The idle problem sounds like a vacuum hose or 2 is off/broken...Check/replace them..

The water leak may still just be water from the a/c system...They will drip water for a while even after the a/c system is not been running...Did your dad fill the cooling system up with antifreeze/water mix after the hose fix,or just water???


----------



## wreckshop56 (Jun 18, 2006)

MyGreenMax94 said:


> The idle problem sounds like a vacuum hose or 2 is off/broken...Check/replace them..
> 
> The water leak may still just be water from the a/c system...They will drip water for a while even after the a/c system is not been running...Did your dad fill the cooling system up with antifreeze/water mix after the hose fix,or just water???



thx for the reply
the car already had antifreeze in it which was green...we replaced the hose and put antifreeze/water in it...


----------



## alexnds (Oct 1, 2005)

wreckshop56 said:


> thx for the reply
> the car already had antifreeze in it which was green...we replaced the hose and put antifreeze/water in it...

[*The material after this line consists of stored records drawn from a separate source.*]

-- ==== Sys2Proof/Certificates/Slice0/Obligations.lean ====
section
/-! DEFINITION. The statements for the provers. A statement about a request says what is answered in the response
slot of its port and what else changes; one about an event says the next state. `Running` is a part with power whose
recovery has ended, `awake` one whose blocks take events. The last sentence of a docstring names the log entry where
a statement rests on a choice of the model. -/

section

open Sys2Proof Sys2Proof.Machine

/-! ### The step -/

/-- Tier 1. The command at the front of the queue runs on the state with the queue's rest. -/
def Obligations.StepRunsFrontCommand : Prop :=
  ∀ (c : Instr) (rest : List Instr) (s : State), step { s with pending := c :: rest } = exec c { s with pending := rest }

/-- Tier 1. With an empty queue a running part runs the first of its own steps that is ready, an expiry that has come due
before any other, as the command that it is; with none ready a tenth of a second passes on the part's count and on its
clock, and with the tenth that the clock cannot take CLOCK_BECOMES_UNSET runs (R97); a part held in reset only lets time
pass (model's choice: log 1, log 2). -/
def Obligations.EmptyQueueStep : Prop :=
  ∀ s : State, s.pending = [] →
    (s.supply.inReset = true → step s = .next (tick s))
    ∧ (Running s → ∀ c rest, dueTimers s = c :: rest → step s = exec c s)
    ∧ (Running s → ∀ c, readyCommand s = some c → step s = exec c s)
    ∧ (Running s → readyCommand s = none →
        (s.tariff.clock = none → step s = .next { s with now := s.now + 1 })
        ∧ (∀ c, s.tariff.clock = some c →
            (∀ d, clockTick c = some d →
              step s = .next { s with now := s.now + 1, tariff := { s.tariff with clock := some d } })
            ∧ (clockTick c = none → step s = exec .clockBecomesUnset { s with now := s.now + 1 })))

/-- Tier 2. Every command, with any operands and in any state, ends in a next state, and takes nothing from the queue of
commands and adds nothing to it; time stands still meanwhile. -/
def Obligations.EveryCommandCompletes : Prop :=
  ∀ (c : Instr) (s : State), ∃ t, exec c s = .next t ∧ t.pending = s.pending ∧ t.now = s.now

/-! ### The laws that every step keeps -/

/-- Tier 3. Every step keeps the array's canonical form: a place is listed once, in key order. -/
def Obligations.ArrayStaysCanonical : Prop :=
  ∀ s t : State, ArrayCanonical s → step s = .next t → ArrayCanonical t

/-- Tier 3. Every step keeps every notice queue at sixteen records or fewer (R209). -/
def Obligations.NoticeQueuesStayBounded : Prop :=
  ∀ s t : State, QueuesBounded s → step s = .next t → QueuesBounded t

/-- Tier 3. Every step keeps the money laws: D + K = E + B + R, E the escrow list's value, C no more than B + E, and C
covered by banked and committed coins (R25, R27, R33, R34), with the laws of gate and save records that carry them. -/
def Obligations.MoneyLawsAreKept : Prop :=
  ∀ s t : State, MoneyLaws s → step s = .next t → MoneyLaws t

/-- Tier 3. Every step keeps the laws of the line: the slot holds an order only of the present owner (R119), nothing
waits on a free line (R118), a report call owns the line as long as it lasts (R155), and a call in CONNECTED or WARNING
owns it as CUSTOMER (R72). -/
def Obligations.LineLawsAreKept : Prop :=
  ∀ s t : State, LineLaws s → step s = .next t → LineLaws t

/-- Tier 3. A locked identity never changes: whatever a step does, resets and supply failures among it, sector 0 goes on
saying the same identity, LOCKED, and so does the working identity once the scan has run (R183). -/
def Obligations.LockedIdentityIsKept : Prop :=
  ∀ (i : Identity) (s t : State), LockedAs i s → step s = .next t → LockedAs i t

/-- Tier 1. The state after reset, whose array is blank (model's choice: log 4), meets the laws, so that they hold in
every state a run reaches. -/
def Obligations.ResetMeetsTheLaws : Prop :=
  ArrayCanonical State.reset ∧ QueuesBounded State.reset ∧ MoneyLaws State.reset ∧ LineLaws State.reset

/-! ### Notices -/

/-- Tier 2. Posting a notice of one record (R209): BOX_NEAR is offered to the line port alone, every other notice to all
three ports; at a port whose mask leaves the class out nothing changes; at one that takes it the record, with the time
of day and its field bytes filled up to eight with zeros, becomes the newest of the queue, or, where sixteen records
stand there, is dropped and sets the class's lost flag. Nothing but the ports changes. IDENTITY_LOCKED (R183) goes to all
three ports in two records, the terminal number packed two digits to a byte, 15 standing for no digit (to the end of the
eight bytes: log 34), then the site code; a port that takes its class queues both, or, with fewer than two places free,
neither, and sets its SYSTEM lost flag. The attention output of a port
(R201) is asserted while its queue holds a notice, the line port's also while the slot holds an order that is POSTED;
after every kind of reset all three are released. -/
def Obligations.NoticeIsOfferedToEachPort : Prop :=
  (∀ (p : Port) (cause : StartCause) (s : State),
    (attention s p = true ↔
      (portOf s.ports p).queue ≠ [] ∨ (p = .line ∧ ∃ o, s.line.slot = some o ∧ o.taken = false))
    ∧ attention (resetVolatile cause s) p = false)
  ∧ (∀ (k : NoticeKind) (fields : List Byte) (s : State),
    postNotice k fields s = { s with ports := (postNotice k fields s).ports }
    ∧ ∀ p : Port,
        let v := portOf s.ports p
        let w := portOf (postNotice k fields s).ports p
        let bit := classBit (noticeClass k)
        let n : Notice := { kind := k, time := s.tariff.clock.map tenthsOfDay, fields := padFields fields }
        (k = .boxNear ∧ p ≠ .line → w = v)
        ∧ (v.mask &&& bit = 0 → w = v)
        ∧ (¬ (k = .boxNear ∧ p ≠ .line) → v.mask &&& bit ≠ 0 → v.queue.length < 16 →
            w = { v with queue := v.queue ++ [n] })
        ∧ (¬ (k = .boxNear ∧ p ≠ .line) → v.mask &&& bit ≠ 0 → 16 ≤ v.queue.length →
            w.queue = v.queue ∧ w.lost = v.lost ||| bit ∧ w.slot = v.slot ∧ w.mask = v.mask ∧ w.sent = v.sent))
  ∧ (∀ (terminal : Digits) (site : Nat) (s : State), terminal.length ≤ 16 →
      let t := offerAll .identityLocked [packTerminal terminal, byte2 site] s
      (packTerminal terminal).length = 8
      ∧ (∀ k, k < 8 → (packTerminal terminal).getD k 0 =
          BitVec.ofNat 8 (terminal.getD (2 * k) 15 * 16 + terminal.getD (2 * k + 1) 15))
      ∧ t = { s with ports := t.ports }
      ∧ ∀ p : Port,
          let v := portOf s.ports p
          let w := portOf t.ports p
          let n := fun (fields : List Byte) =>
            ({ kind := .identityLocked, time := s.tariff.clock.map tenthsOfDay, fields := fields } : Notice)
          (v.mask &&& classBit .system = 0 → w = v)
          ∧ (v.mask &&& classBit .system ≠ 0 → v.queue.length ≤ 14 →
              w = { v with queue := v.queue ++ [n (packTerminal terminal), n (byte2 site ++ [0, 0, 0, 0, 0, 0])] })
          ∧ (v.mask &&& classBit .system ≠ 0 → 15 ≤ v.queue.length →
              w.queue = v.queue ∧ w.lost = v.lost ||| classBit .system ∧ w.slot = v.slot ∧ w.mask = v.mask
              ∧ w.sent = v.sent))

The year of the car, an 1989, makes me think that replacing the timing belt and water pump is a good idea at this point. The car needs the timing belt every 60k miles changed, and I'm sure it is well past that by now. By replacing water pump, you also need to change out all your radiator fluid anyhow, so it sort of solves both problems while giving you a preventive measure for engine failure due to cylinder heads overheating from lack of coolant, due to failed water pump, or valves crashing into the pistons because the timing belt broke. (This car used a timing belt,not a chain). Let us know how it turns out.


----------